Like the balloon game, my fledgling science career was given little explanation or direction. I was asked to create a virus by coloring squares in a 3 x 3 grid; the colors I chose, apparently, would determine how many of the character faces in the left-hand panel of the game I "infected" and how virulent my virus was (interestingly, the word "virulence" was misspelled).

It took some experimentation before I realized my 3 x 3 grid would be matched against the pixels in a small section from each face in my potential pool of victims; therefore, my goal was to find a common area of similar colors that matched as many faces as possible. I was told that the combination of colors I used would determine what symptoms I produced, but there was no information as to what, exactly, the correlation was. Still, by trial and error, I completed the top level of the game. Finally, I'd earned 25 clams and had a daily salary of ten per day -- but I can't say I learned anything about how diseases spread.

I wanted to start my own business making pixel faces to sell, so that I could perhaps lease one of the Toyota Scions that are sold in Whyville and demand real-world timely payments just like actual cars, but I lacked a permit to create a store, and without the ability to chat I couldn't figure out where to find one.
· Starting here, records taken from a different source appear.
-- ==== Sys2Proof/Syntax.lean ====
section
/-! DEFINITION. The operations of CORE, one constructor for each row of spec/opcode_table.json, and the forms in which the
spec writes them down: the tuple a bus would carry (43_host_interface.md R150) and the words of the formats of
30_encoding.md R60. -/

namespace Sys2Proof

/-- The class of a symbol code: the answer of `CLASS` (40_alphabet.md R83; 30_encoding.md R69). -/
inductive SymClass where
  | val (v : Val)
  | padc
  | unk
deriving DecidableEq, Repr

/-- One operation of CORE (30_encoding.md R67; opcode_table.json). A unit step carries the operands its rule names,
which fetching the group reads from the unit's input buffer. -/
inductive Instr where
  /-- `SYMOF(v)` (R82). -/
  | symof (v : Val)
  /-- `CLASS(s)` (R83). -/
  | cls (c : Symbol)
  /-- `PADSYM` (R84). -/
  | padsym
  /-- `ENC.START` (R91). -/
  | encStart
  /-- `ENC3` on `(b0, b1, b2)` (R92). -/
  | enc3 (b0 b1 b2 : Byte)
  /-- `ENC2` on `(b0, b1)` (R93). -/
  | enc2 (b0 b1 : Byte)
  /-- `ENC1` on `(b0)` (R94). -/
  | enc1 (b0 : Byte)
  /-- `ENC.FINISH` (R95). -/
  | encFinish
  /-- `DEC.START` (R115). -/
  | decStart
  /-- `DEC.LENFAIL` (R116). -/
  | decLenfail
  /-- `DEC4` on the values of four value symbols (R117). -/
  | dec4 (v0 v1 v2 v3 : Val)
  /-- `DEC3` on the values of three value symbols (R118). -/
  | dec3 (v0 v1 v2 : Val)
  /-- `DEC2` on the values of two value symbols (R119). -/
  | dec2 (v0 v1 : Val)
  /-- `DEC.GRPERR` on the four classes and `last` (R120). -/
  | decGrperr (k0 k1 k2 k3 : SymClass) (last : Bool)
  /-- `DEC.FINISH` (R121). -/
  | decFinish
  /-- `H.WR_IBUF(U, i, e)` (R141). -/
  | hWrIbuf (u : UnitId) (i : Nat) (e : BitVec 8)
  /-- `H.WR_ILEN(U, n)` (R142). -/
  | hWrIlen (u : UnitId) (n : Nat)
  /-- `H.START(U)`: a write of the byte `d` to `U.CTRL`; START when bit 0 is 1, nothing when it is 0 (R143, R20). -/
  | hStart (u : UnitId) (d : BitVec 8)
  /-- `H.RD_STATUS(U)` (R144). -/
  | hRdStatus (u : UnitId)
  /-- `H.RD_OLEN(U)` (R145). -/
  | hRdOlen (u : UnitId)
  /-- `H.RD_OBUF(U, i)` (R146). -/
  | hRdObuf (u : UnitId) (i : Nat)
  /-- `H.RD_ILEN(U)` (R147). -/
  | hRdIlen (u : UnitId)
  /-- `H.RD_IBUF(U, i)` (R147). -/
  | hRdIbuf (u : UnitId) (i : Nat)
  /-- The pseudo-operation `ENCODE x` (R151). -/
  | pEncode (x : List Byte)
  /-- The pseudo-operation `DECODE s` (R152). -/
  | pDecode (x : List Symbol)
  /-- `SYM.0` (A), R85. -/
  | sym0
  /-- `SYM.1` (B), R85. -/
  | sym1
  /-- `SYM.2` (C), R85. -/
  | sym2
  /-- `SYM.3` (D), R85. -/
  | sym3
  /-- `SYM.4` (E), R85. -/
  | sym4
  /-- `SYM.5` (F), R85. -/
  | sym5
  /-- `SYM.6` (G), R85. -/
  | sym6
  /-- `SYM.7` (H), R85. -/
  | sym7
  /-- `SYM.8` (I), R85. -/
  | sym8
  /-- `SYM.9` (J), R85. -/
  | sym9
  /-- `SYM.10` (K), R85. -/
  | sym10
  /-- `SYM.11` (L), R85. -/
  | sym11
  /-- `SYM.12` (M), R85. -/
  | sym12
  /-- `SYM.13` (N), R85. -/
  | sym13
  /-- `SYM.14` (O), R85. -/
  | sym14
  /-- `SYM.15` (P), R85. -/
  | sym15
  /-- `SYM.16` (Q), R85. -/
  | sym16
  /-- `SYM.17` (R), R85. -/
  | sym17
  /-- `SYM.18` (S), R85. -/
  | sym18
  /-- `SYM.19` (T), R85. -/
  | sym19
  /-- `SYM.20` (U), R85. -/
  | sym20
  /-- `SYM.21` (V), R85. -/
  | sym21
  /-- `SYM.22` (W), R85. -/
  | sym22
  /-- `SYM.23` (X), R85. -/
  | sym23
  /-- `SYM.24` (Y), R85. -/
  | sym24
  /-- `SYM.25` (Z), R85. -/
  | sym25
  /-- `SYM.26` (a), R85. -/
  | sym26
  /-- `SYM.27` (b), R85. -/
  | sym27
  /-- `SYM.28` (c), R85. -/
  | sym28
  /-- `SYM.29` (d), R85. -/
  | sym29
  /-- `SYM.30` (e), R85. -/
  | sym30
  /-- `SYM.31` (f), R85. -/
  | sym31
  /-- `SYM.32` (g), R85. -/
  | sym32
  /-- `SYM.33` (h), R85. -/
  | sym33
  /-- `SYM.34` (i), R85. -/
  | sym34
  /-- `SYM.35` (j), R85. -/
  | sym35
  /-- `SYM.36` (k), R85. -/
  | sym36
  /-- `SYM.37` (l), R85. -/
  | sym37
  /-- `SYM.38` (m), R85. -/
  | sym38
  /-- `SYM.39` (n), R85. -/
  | sym39
  /-- `SYM.40` (o), R85. -/
  | sym40
  /-- `SYM.41` (p), R85. -/
  | sym41
  /-- `SYM.42` (q), R85. -/
  | sym42
  /-- `SYM.43` (r), R85. -/
  | sym43
  /-- `SYM.44` (s), R85. -/
  | sym44
  /-- `SYM.45` (t), R85. -/
  | sym45
  /-- `SYM.46` (u), R85. -/
  | sym46
  /-- `SYM.47` (v), R85. -/
  | sym47
  /-- `SYM.48` (w), R85. -/
  | sym48
  /-- `SYM.49` (x), R85. -/
  | sym49
  /-- `SYM.50` (y), R85. -/
  | sym50
  /-- `SYM.51` (z), R85. -/
  | sym51
  /-- `SYM.52` (0), R85. -/
  | sym52
  /-- `SYM.53` (1), R85. -/
  | sym53
  /-- `SYM.54` (2), R85. -/
  | sym54
  /-- `SYM.55` (3), R85. -/
  | sym55
  /-- `SYM.56` (4), R85. -/
  | sym56
  /-- `SYM.57` (5), R85. -/
  | sym57
  /-- `SYM.58` (6), R85. -/
  | sym58
  /-- `SYM.59` (7), R85. -/
  | sym59
  /-- `SYM.60` (8), R85. -/
  | sym60
  /-- `SYM.61` (9), R85. -/
  | sym61
  /-- `SYM.62` (+), R85. -/
  | sym62
  /-- `SYM.63` (/), R85. -/
  | sym63
  /-- `SYM.PAD` (=), R85. -/
  | symPad
  /-- `SYM.UNK`: a code that is none of the 65 of the classic alphabet (R83, R71). -/
  | symUnk (c : Symbol)
deriving DecidableEq, Repr

/-- A location of one unit: a register number, or an element of one of the two buffer windows (10_state.md R22). -/
inductive Place where
  | reg (n : Nat)
  | ibuf (i : Nat)
  | obuf (i : Nat)
deriving DecidableEq, Repr

/-- What an operation looks like before it is decoded. `read` and `write` are the tuples of 43_host_interface.md R150;
`ctrl8`, `sym8`, `g24`, `g18`, `g12`, `q24`, `q18`, `q12` are words of the formats of 30_encoding.md R60 (STATUS8 is
only read, never decoded); `classes` is a row of the table of R70; `lenfail` and `finish` have no encoding and stand for
the selection by state (R95, R116, R121); the lookups and the two pseudo-operations are in the spec's own notation. -/
inductive Code where
  | read (u : UnitId) (p : Place)
  | write (u : UnitId) (p : Place) (d : Nat)
  | ctrl8 (u : UnitId) (w : BitVec 8)
  | sym8 (w : Symbol)
  | g24 (w : BitVec 24)
  | g18 (w : BitVec 18)
  | g12 (w : BitVec 12)
  | q24 (w : BitVec 24)
  | q18 (w : BitVec 18)
  | q12 (w : BitVec 12)
  | classes (k0 k1 k2 k3 : SymClass) (last : Bool)
  | lenfail
  | finish (u : UnitId)
  | lookupSymof (v : Val)
  | lookupClass (c : Symbol)
  | lookupPad
  | scriptEncode (x : List Byte)
  | scriptDecode (x : List Symbol)
deriving DecidableEq, Repr

/-- Why a code is no operation. Raised by `decode`; `step` then refuses (safe: nothing can be proved of the access). -/
inductive CodeError where
  /-- A register number above 3 (20_memory.md R49; 93_implementation_defined.md U6). -/
  | noSuchRegister
  /-- Data that do not fit the 8 bits of a buffer element or of `U.CTRL` (20_memory.md R47). -/
  | dataTooWide
  /-- A G18 word whose two constant bits are not 00 (30_encoding.md R62). -/
  | g18TailNotZero
  /-- A G12 word whose four constant bits are not 0000 (30_encoding.md R63). -/
  | g12TailNotZero
  /-- A class pattern that selects DEC4, DEC3 or DEC2 and not DEC.GRPERR (30_encoding.md R70). -/
  | patternIsNoError
deriving DecidableEq, Repr

/-- What a code decodes to: an operation with a row of the table, or one of the two accesses that have a defined
effect and no row. -/
inductive Decoded where
  | instr (i : Instr)
  /-- A write in the wrong direction, or one to `U.CTRL` format with bit 0 = 0: nothing changes (10_state.md R20, R21,
  R22; 43_host_interface.md R146). -/
  | ignoredWrite (u : UnitId) (p : Place)
  /-- A read of `U.CTRL`: returns 0 (10_state.md R20). -/
  | ctrlRead (u : UnitId)
deriving DecidableEq, Repr

/-- One line of the host's script (43_host_interface.md R150): an operation, `POLL U`, or one of the parts into which
the pseudo-operations expand (R151, R152). -/
inductive Line where
  | op (c : Code)
  /-- `POLL U`: repeat `RD U.STATUS` until the value read has `ST = DONE` (R150). -/
  | poll (u : UnitId)
  /-- The test `if st[3:2] != 0` of DECODE on the status that ended the POLL (R152). -/
  | judge
  /-- `m = RD U.OLEN`, after which the host reads elements `0 .. m-1` (R151, R152). -/
  | gather (u : UnitId)
  /-- `r[i] = RD U.OBUF[i]` (R151, R152). -/
  | take (u : UnitId) (i : Nat)
  /-- `result: r` (R151, R152). -/
  | deliver (u : UnitId)
deriving DecidableEq, Repr

/-- Who takes a step (00_scope.md section 9 item 1; 44_sequencing_and_access.md R157). -/
inductive Agent where
  | host
  | enc
  | dec
  | reset
deriving DecidableEq, Repr

end Sys2Proof
end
Each of the areas I explored were full of educational literature -- at the virtual Getty Museum center, for example, a Whyville Times newsletter explained all about different art and science mediums. But it's difficult to translate all of this into the actual game experience. At the beach I was encouraged to say "sample" in order to obtain a water sample to study at the Plankton Lab, but as a new member, I couldn't say anything. At the Virus Lab, there was a link to a "tutorial" -- which was only a single video of a polygonal virus image with a brief explanation of what viruses are.

Literature on the Whyville site urged me to be patient and assured me that my gradual immersion into the world and my active participation would eventually relieve me of the loneliness of newbie status, but confronted with games that weren't exactly intuitive and conversations in which I couldn't partake, I was a stranger in a strange land.


Comments (1)

I don't know if you know this now, but there is a place called a "newbie center" on whyville where old citizens help new ones, and you could have easily learned how to make clams there! But you where new so, i don't blame you.